[Stored data]
+++++

-- ==== Sys2Proof/Laws/Rings.lean ====
section
/-! SUPPORT. What replacing an ingress ring changes (R252, R253): the ring, flow control, and what its sessions send. -/

namespace Sys2Proof.Machine

/-- One port's flow control changes nothing but what it asserts and the frames that say so. -/
theorem fcPort_eq (d : Dev) (p : Nat) :
    d.fcPort p = { d with ses := { d.ses with fcOn := (d.fcPort p).ses.fcOn, fcOut := (d.fcPort p).ses.fcOut } } := by
  simp only [Dev.fcPort]
  split <;> rfl

/-- Flow control changes nothing but what the ports assert and the frames that say so. -/
theorem flow_eq (d : Dev) :
    d.flow = { d with ses := { d.ses with fcOn := d.flow.ses.fcOn, fcOut := d.flow.ses.fcOut } } := by
  have h : ∀ (l : List Nat) (d : Dev), l.foldl Dev.fcPort d = { d with ses := { d.ses with
      fcOn := (l.foldl Dev.fcPort d).ses.fcOn, fcOut := (l.foldl Dev.fcPort d).ses.fcOut } } := by
    intro l
    induction l with
    | nil => intro _; rfl
    | cons p r ih =>
      intro d
      have hp := fcPort_eq d p
      simp only [List.foldl_cons]
      rw [ih (d.fcPort p)]
      generalize (List.foldl Dev.fcPort (d.fcPort p) r).ses.fcOn = a
      generalize (List.foldl Dev.fcPort (d.fcPort p) r).ses.fcOut = b
      rw [hp]
  exact h _ _

/-- Segments that leave change nothing but the segments that have left. -/
theorem emit_eq (d : Dev) (e : Nat) (v : Bool) (l : List Seg) :
    d.emit e v l = { d with ses := { d.ses with segs := (d.emit e v l).ses.segs } } := by
  simp only [Dev.emit]
  split <;> rfl

/-- A session that sends what it may changes its own record and the segments that have left. -/
theorem pump_eq (d : Dev) (n : Nat) :
    d.pump n = { d with ses := { d.ses with ses := (d.pump n).ses.ses, segs := (d.pump n).ses.segs } } := by
  simp only [Dev.pump, Dev.emitOf]
  split
  · rfl
  · rw [emit_eq]; rfl

theorem pumps_eq {α : Type} (l : List (Nat × α)) (d : Dev) : l.foldl (fun d e => d.pump e.1) d = { d with ses := { d.ses with
    ses := (l.foldl (fun d e => d.pump e.1) d).ses.ses, segs := (l.foldl (fun d e => d.pump e.1) d).ses.segs } } := by
  induction l generalizing d with
  | nil => rfl
  | cons e r ih =>
    have hp := pump_eq d e.1
    simp only [List.foldl_cons]
    rw [ih (d.pump e.1)]
    generalize (List.foldl (fun d (e : Nat × α) => d.pump e.1) (d.pump e.1) r).ses.ses = a
    generalize (List.foldl (fun d (e : Nat × α) => d.pump e.1) (d.pump e.1) r).ses.segs = b
    rw [hp]

/-- Replacing an ingress ring changes that ring, flow control, and, where the ring leaves Above, what its sessions send. -/
theorem setIng_eq (d : Dev) (r : Nat) (x : InRing) : d.setIng r x = { d with ses := { d.ses with
    ing := tset d.ses.ing r x, fcOn := (d.setIng r x).ses.fcOn, fcOut := (d.setIng r x).ses.fcOut,
    ses := (d.setIng r x).ses.ses, segs := (d.setIng r x).ses.segs } } := by
  simp only [Dev.setIng]
  split
  · rfl
  · split
    · rw [pumps_eq, flow_eq]
    · rw [flow_eq]

/-- Where the watermark state stays, replacing a ring changes the ring alone. -/
theorem setIng_same {d : Dev} {r : Nat} {x : InRing} (h : x.q.above = (d.ing r).q.above) :
    d.setIng r x = { d with ses := { d.ses with ing := tset d.ses.ing r x } } := by
  simp [Dev.setIng, h]

@[simp] theorem setIng_ing (d : Dev) (r : Nat) (x : InRing) : (d.setIng r x).ing r = x := by
  rw [setIng_eq]; simp [Dev.ing]
theorem setIng_ing_ne (d : Dev) (r m : Nat) (x : InRing) (h : m ≠ r) : (d.setIng r x).ing m = d.ing m := by
  rw [setIng_eq]; simp [Dev.ing, tget_tset_ne _ _ _ h]
@[simp] theorem setIng_part (d : Dev) (r : Nat) (x : InRing) : (d.setIng r x).part = d.part := by rw [setIng_eq]
@[simp] theorem setIng_objs (d : Dev) (r : Nat) (x : InRing) : (d.setIng r x).objs = d.objs := by rw [setIng_eq]
@[simp] theorem setIng_key (d : Dev) (r : Nat) (x : InRing) : (d.setIng r x).key = d.key := by rw [setIng_eq]
@[simp] theorem setIng_fab (d : Dev) (r : Nat) (x : InRing) : (d.setIng r x).fab = d.fab := by rw [setIng_eq]
@[simp] theorem setIng_mem (d : Dev) (r : Nat) (x : InRing) : (d.setIng r x).mem = d.mem := by rw [setIng_eq]
@[simp] theorem setIng_jnl (d : Dev) (r : Nat) (x : InRing) : (d.setIng r x).jnl = d.jnl := by rw [setIng_eq]
@[simp] theorem setIng_tb (d : Dev) (r : Nat) (x : InRing) : (d.setIng r x).tb = d.tb := by rw [setIng_eq]
@[simp] theorem setIng_wrd (d : Dev) (r : Nat) (x : InRing) : (d.setIng r x).wrd = d.wrd := by rw [setIng_eq]
@[simp] theorem setIng_egr (d : Dev) (r n : Nat) (x : InRing) : (d.setIng r x).egr n = d.egr n := by
  rw [setIng_eq]; rfl
@[simp] theorem setIng_tai (d : Dev) (r : Nat) (x : InRing) : (d.setIng r x).tai = d.tai := by rw [setIng_eq]
@[simp] theorem setIng_up (d : Dev) (r : Nat) (x : InRing) : (d.setIng r x).up = d.up := by rw [setIng_eq]

@[simp] theorem setSes_sess (d : Dev) (n : Nat) (x : Ses) : (d.setSes n x).sess n = x := by simp [Dev.sess, Dev.setSes]
theorem setSes_sess_ne (d : Dev) (n m : Nat) (x : Ses) (h : m ≠ n) : (d.setSes n x).sess m = d.sess m := by
  simp [Dev.sess, Dev.setSes, tget_tset_ne _ _ _ h]
@[simp] theorem setEgr_egr (d : Dev) (r : Nat) (x : EgRing) : (d.setEgr r x).egr r = x := by simp [Dev.egr, Dev.setEgr]
theorem setObj_obj (d : Dev) (i k v : Nat) : (d.setObj i k v).obj i k = v := by simp [Dev.obj, Dev.setObj]

end Sys2Proof.Machine
end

+++++

* _TASK DIRECTIONS_: Copy out each line of the data containing the string "Machine".

* _RESULT OF THIS TASK_:
namespace Sys2Proof.Machine
end Sys2Proof.Machine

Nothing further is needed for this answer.